Wednesday, 13 October 2010

Recon Mission Success: Nana's Got a Brand New Bag

After sending one of Nanageddon Now's best reconnaissance fighters on a highly dangerous mission, we have managed to obtain top secret footage of one of the OAP's best tacticians. In this video, we witness the elderly woman (known only to us as 'Raving Granny') befriend a group of youths and gain their respect and, most importantly, their trust. This has left an entire platoon's worth of future Nanageddon Now recruits open and very, very vulnerable. Luckily for them, she was not armed and there were no casualties.

This woman cannot be trusted. Therefore, the NNHQ has requested this video be shared online and serve as a warning to all those who will listen. Raving Granny must be stopped. If you see this woman, or any woman who acts in a similar fashion, in a rave you are attending - please, do not hesitate to contact the NNHQ who will take care of the situation.


Thank you for your co-operation. Please refer to the video link below:

Friday, 1 October 2010

What's that smell?

I think each and every one of us at some point in our lives has asked themselves "what the hell is that smell?" when in the company of a future member of the Nana Corps. It's a universal funk that no one has ever been able to pinpoint. Mothballs? I don't think they even sell those anymore. A perfume they've owned since they were a teenager? Surely not. Bad hygiene due to decreased mobility? You could say that. But you could also say that most old folk have stair lifts and baths with doors in them nowadays, so I would personally call it laziness, but whatevs.

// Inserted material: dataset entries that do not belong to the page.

-- ==== Sys2Proof/Machine/CouplerOps.lean ====
section
/-! DEFINITION. The Formation Controller: roles, roll calls, epoch changes and separation (R70 to R73, R78 to R85), forwards
and the late-answer set (R86, R89), and the frames sent in a grant (R76, R87, R91). -/
namespace Sys2Proof.Machine

/-- Send a frame on the coupler line. -/
def sendLine (x : LineFrame) (s : Part) : Part := { s with out := { s.out with line := s.out.line ++ [x] } }

/-- The full beacon loss time, in seconds (R84). -/
def lossTime (s : Part) : Nat := s.host.params.holdLimit + 2

/-- Restart the beacon loss time (R84). -/
def restartLoss (s : Part) : Part := onForm (fun f => { f with beaconLoss := some (lossTime s) }) s

/-- The units listed at list index 2 and above. -/
def listed (r : FormRecord) : List Nat := r.units.tail.map (·.unitId)

/-- Start the absence time of every listed unit (R85). -/
def startAbsence (s : Part) : Part :=
  onForm (fun f => { f with absence := (listed f.record).map fun u => (u, s.host.params.holdLimit) }) s

/-- A frame or response from a listed unit restarts its absence time, at a LEADING part (R75, R85). -/
def heardUnit (u : Nat) (s : Part) : Part :=
  if s.form.role == .leading && (listed s.form.record).contains u then
    onForm (fun f => { f with absence := (f.absence.filter fun x => x.1 != u) ++ [(u, s.host.params.holdLimit)] }) s
  else s

/-! ### Forwards (R86, R89) -/

/-- The text handles that forwards count (R17). -/
def forwardHandles (l : List Forward) : List Nat := (l.filterMap (·.raise)).map (·.handle)

/-- A forward's entry leaves the list and releases its text handle (R89); its item leaves the line queue with it. -/
def dropForward (tag : Byte) (s : Part) : Part :=
  let gone := s.form.forwards.filter fun e => e.tag == tag
  onText (releaseAll (forwardHandles gone))
    (onForm (fun f => { f with forwards := f.forwards.filter (fun e => e.tag != tag)
                               queue := f.queue.filter fun x => x != .noticeFwd tag }) s)

/-- A forward ends with an answer to its host request (R89). -/
def endForward (tag : Byte) (r : Result) (detail : List Byte) (s : Part) : Part := answer tag r detail (dropForward tag s)

/-- Every outstanding forward ends with LINK_FAILED, and the late-answer set empties (R81, R84). -/
def endForwards (s : Part) : Part :=
  let s' := s.form.forwards.foldl (fun s e => endForward e.tag .linkFailed [] s) s
  onForm (fun f => { f with late := [] }) s'

/-- A pair joins the late-answer set, which holds it once (log entry 56); a full set loses its oldest pair (R89). -/
def addLate (l : List (Nat × Nat)) (x : Nat × Nat) : List (Nat × Nat) :=
  if l.contains x then l else (if l.length < Config.lateMax then l else l.drop 1) ++ [x]

/-- The outstanding-forward balance (R89). -/
def balance (f : Formation) : Nat := ((f.forwards.map fun e => e.awaited.length).sum) + f.late.length

/-- LINK_WAIT (R89). -/
def linkWait (f : Formation) : Bool := 0 < balance f

/-- Make an outstanding-forward entry with its NOTICE_FWD item, or answer LINK_FAILED at once where the queue is full (R77,
R86). The answer: none while the forward runs. -/
def makeForward (tag : Byte) (noticeId : Nat) (raise : Option RaiseData) (dests : List Nat) (s : Part) : Part × Option Result :=
  if s.form.queue.length < Config.lineQueueMax then
    let e : Forward := { tag := tag, noticeId := noticeId, raise := raise, dests := dests, number := none, awaited := [], full := [] }
    (onText (retainAll (forwardHandles [e]))
      (onForm (fun f => { f with forwards := f.forwards ++ [e], queue := f.queue ++ [.noticeFwd tag] }) s), none)
  else (s, some .linkFailed)

/-! ### Roles (section 5.2) -/

/-- Enter a role; a formation in force that differs is handed on, and the source is evaluated in any case (R45, R70). -/
def changeRole (r : Role) (s : Part) : Part :=
  let s' := onForm (fun f => { f with role := r }) s
  if inForce s' == inForce s then evalSource s' else formationChanged (ownOrientation s) s'

/-- No roll call or window runs any more. -/
def quietLeader (f : Formation) : Formation :=
  { f with rollCall := none, rollPending := false, rollAgain := false, windowOpen := false, responses := [], absence := [] }

/-- A leader gives up its leadership: it abandons a roll call, stops beaconing and enters follower-side FORMING, keeping
record and epoch (R72, R73). ROLL that it drives is driven on until one of the events of R69. -/
def yieldLead (s : Part) : Part :=
  restartLoss (changeRole .formingFollower
    (onForm (fun f => { quietLeader f with waiting := false, rollFront := none, heardAnswers := 0 }) s))

/-- Start a roll call with the qualifying end `e` as front end (R79). A roll call that was asked for meanwhile is this one (log
entry 57). -/
def rollCallFrom (e : UnitEnd) (s : Part) : Part :=
  let s1 := changeRole .formingLeader s
  let drive : Ends Bool := Ends.set { a := false, b := false } e.other (s1.form.coupled.get e.other)
  let s2 := onForm (fun f => { quietLeader f with
    rollCall := some [], drive := drive, beaconLoss := none, waiting := false, rollFront := none, heardAnswers := 0 }) s1
  sendLine (.rollCall s2.unit.unitId s2.form.record.epoch) s2

/-- Start a roll call, where the part has a qualifying end (R78, R79). -/
def startRollCall (s : Part) : Part :=
  match s.form.qualEnd with
  | some e => rollCallFrom e s
  | none => s

/-- The conflict of two leaders, with the unit id the foreign frame carries (R73). -/
def leaderConflict (other : Nat) (s : Part) : Part :=
  latch .leaderConflict
    (if other < s.unit.unitId || other == s.unit.unitId then yieldLead s
     else if s.form.role == .leading then onForm (fun f => { f with rollPending := true }) s
     else startRollCall s)

/-- The part is LEADING or leader-side FORMING. -/
def leads (r : Role) : Bool := r == .leading || r == .formingLeader

/-- Re-evaluate the qualifying end (R69): its loss ends a leadership (R72), its change turns a part that runs alone (R70). -/
def evalQualEnd (s : Part) : Part :=
  let q := qualifyingEnd s.form
  if q == s.form.qualEnd then s
  else
    let s' := onForm (fun f => { f with qualEnd := q }) s
    if leads s.form.role then (if q.isNone then yieldLead s' else s')
    else if aloneRole s.form.role then
      formationChanged (ownOrientation s) (if s.form.role == .standalone then recordAlone s' else s')
    else s'

/-! ### Epoch change and separation (R81, R82) -/

/-- A slot's origin is a unit that a record does not list. -/
def foreignTo (r : FormRecord) (x : Slot) : Bool :=
  match x.origin with
  | some u => !r.units.any fun e => e.unitId == u
  | none => false

/-- Steps 2 to 5 of R81 against the record in place; `o` is the own orientation before the change. The seat summary is derived
once for the entries dropped and the own ones rewritten (log entry 68). The whole line queue empties, at a separation too, which
keeps the epoch number: R81 speaks of items "of the old epoch", and this is the model's choice (log entry 89). -/
def recordEffects (o : Orientation) (s : Part) : Part :=
  let s2 := onForm (fun f => { f with queue := [] }) (endForwards s)
  let s3 := deriveSummary (writeOwnTallies (onForm (fun f =>
    { f with trainTally := f.trainTally.filter fun e => e.epoch == f.record.epoch }) s2))
  let s3' := if hasOthers s3 then onForm (queueItem .tally) s3 else s3
  let before := stablingCondition s3'
  let s4 := afterSlots before none (vacateWhere (foreignTo s3'.form.record) s3')
  formationChanged o s4

/-- A formation record is taken in a role: the effects of an epoch change (R81). -/
def takeRecord (r : FormRecord) (role : Role) (s : Part) : Part :=
  latch .formation (recordEffects (ownOrientation s)
    (onForm (fun f => { quietLeader f with record := r, role := role }) s))

/-- The train tally table keeps the own entries alone (R82). -/
def ownTalliesOnly (s : Part) : Part :=
  onForm (fun f => { f with trainTally := f.trainTally.filter fun e => e.unitId == s.unit.unitId }) s

/-- The part goes STANDALONE with the separation effects (R82). -/
def separate (s : Part) : Part :=
  let s1 := onForm (fun f => { quietLeader f with
    role := .standalone, beaconLoss := none, waiting := false, rollFront := none, heardAnswers := 0
    drive := { a := false, b := false } }) s
  recordEffects (ownOrientation s) (ownTalliesOnly (recordAlone s1))

/-- The part goes ISOLATED (R84). -/
def isolate (s : Part) : Part :=
  let s1 := onForm (fun f => { f with
    beaconLoss := none, waiting := false, rollFront := none, heardAnswers := 0, drive := { a := false, b := false } }) s
  latch .detached (changeRole .isolated (endForwards s1))

/-! ### Closing a roll call (R79) -/

/-- The formation entry of an answer (R80, R83). -/
def entryOf (f : RollAnswerFrame) : UnitEntry :=
  { unitId := f.unitId, orientation := orientationOf (some f.front), booked := f.booked, portion := f.portion, route := f.route }

/-- An answer is collected at the position it carries; a later one at the same position replaces it. -/
def collect (f : RollAnswerFrame) (l : List RollAnswerFrame) : List RollAnswerFrame :=
  insertBy (fun a b => a.position < b.position) f (l.filter fun x => x.position != f.position)

/-- The record a roll call gives; the leader's own entry takes the qualifying end as it is at the close (log entry 58). -/
def rollRecord (s : Part) (answers : List RollAnswerFrame) : FormRecord :=
  { epoch := (s.form.record.epoch + 1) % 256
    units := ownEntry s (orientationOf s.form.qualEnd) :: answers.map entryOf, ownIndex := 1 }

/-- Close the roll call with the answers collected: FORMATION is sent, the record taken, and the part leads (R79); another
roll call starts at once where a coupling event asked for it (R78). -/
def closeRollCall (answers : List RollAnswerFrame) (s : Part) : Part :=
  let r := rollRecord s answers
  let again := s.form.rollAgain
  let s1 := onForm (fun f => { f with drive := { a := false, b := false } })
    (sendLine (.formation s.unit.unitId r.epoch r.units) s)
  let s2 := startAbsence (takeRecord r .leading s1)
  if again then startRollCall s2 else s2

/-! ### Building and sending frames -/

/-- The progress snapshot of a beacon (R74). -/
def snapshotOf (g : Progress) : Snapshot :=
  { state := g.state, p := g.p, n := g.n, halt := g.halt, d := g.d, arr := g.arr, dep := g.dep, stale := g.stale }

/-- End the grant in force: its further frames are not taken (R76). -/
def endGrant (f : Formation) : Formation :=
  match f.grant with
  | some u => { f with grant := none, ended := if f.ended.contains u then f.ended else f.ended ++ [u] }
  | none => f

/-- Send a beacon with the next cycle count (R74); a grant that no RELEASE ended ends with it (R76). The first beacon after a
cold start, where the count is 0, carries 1 (log entry 63). -/
def sendBeacon (s : Part) : Part :=
  let c := (s.form.cycleCount + 1) % 65536
  sendLine (.beacon { leader := s.unit.unitId, epoch := s.form.record.epoch, cycle := c, clock := s.route.clock
                      clockSet := s.route.clockSet, route := routeInForce s.route, snap := snapshotOf s.route.prog })
    (onForm (fun f => { endGrant f with cycleCount := c }) s)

You wanna know the answer folks?

Well the tops notes consist of a lovely blend of forgetfulness, weakness, sadness, lonliness, nostalgia, ambivelence, detachment, bereavement and disappointment.

The middle notes ofcourse consist of old folks homes, hospitals, funeral homes, Goodwill, The Salvation Army and pretty much any place else that is boring as hell to be in.

And finally the base notes, which reek of slowly decaying flesh. And pee. And a bit of poop. Basically, they smell like death.

But y'know what the scariest thing is? Some scientists in America have proved that old woman smell actually puts you in a good mood*. So when you're least expecting it, they strike like the geriatric ninja assassins that they are.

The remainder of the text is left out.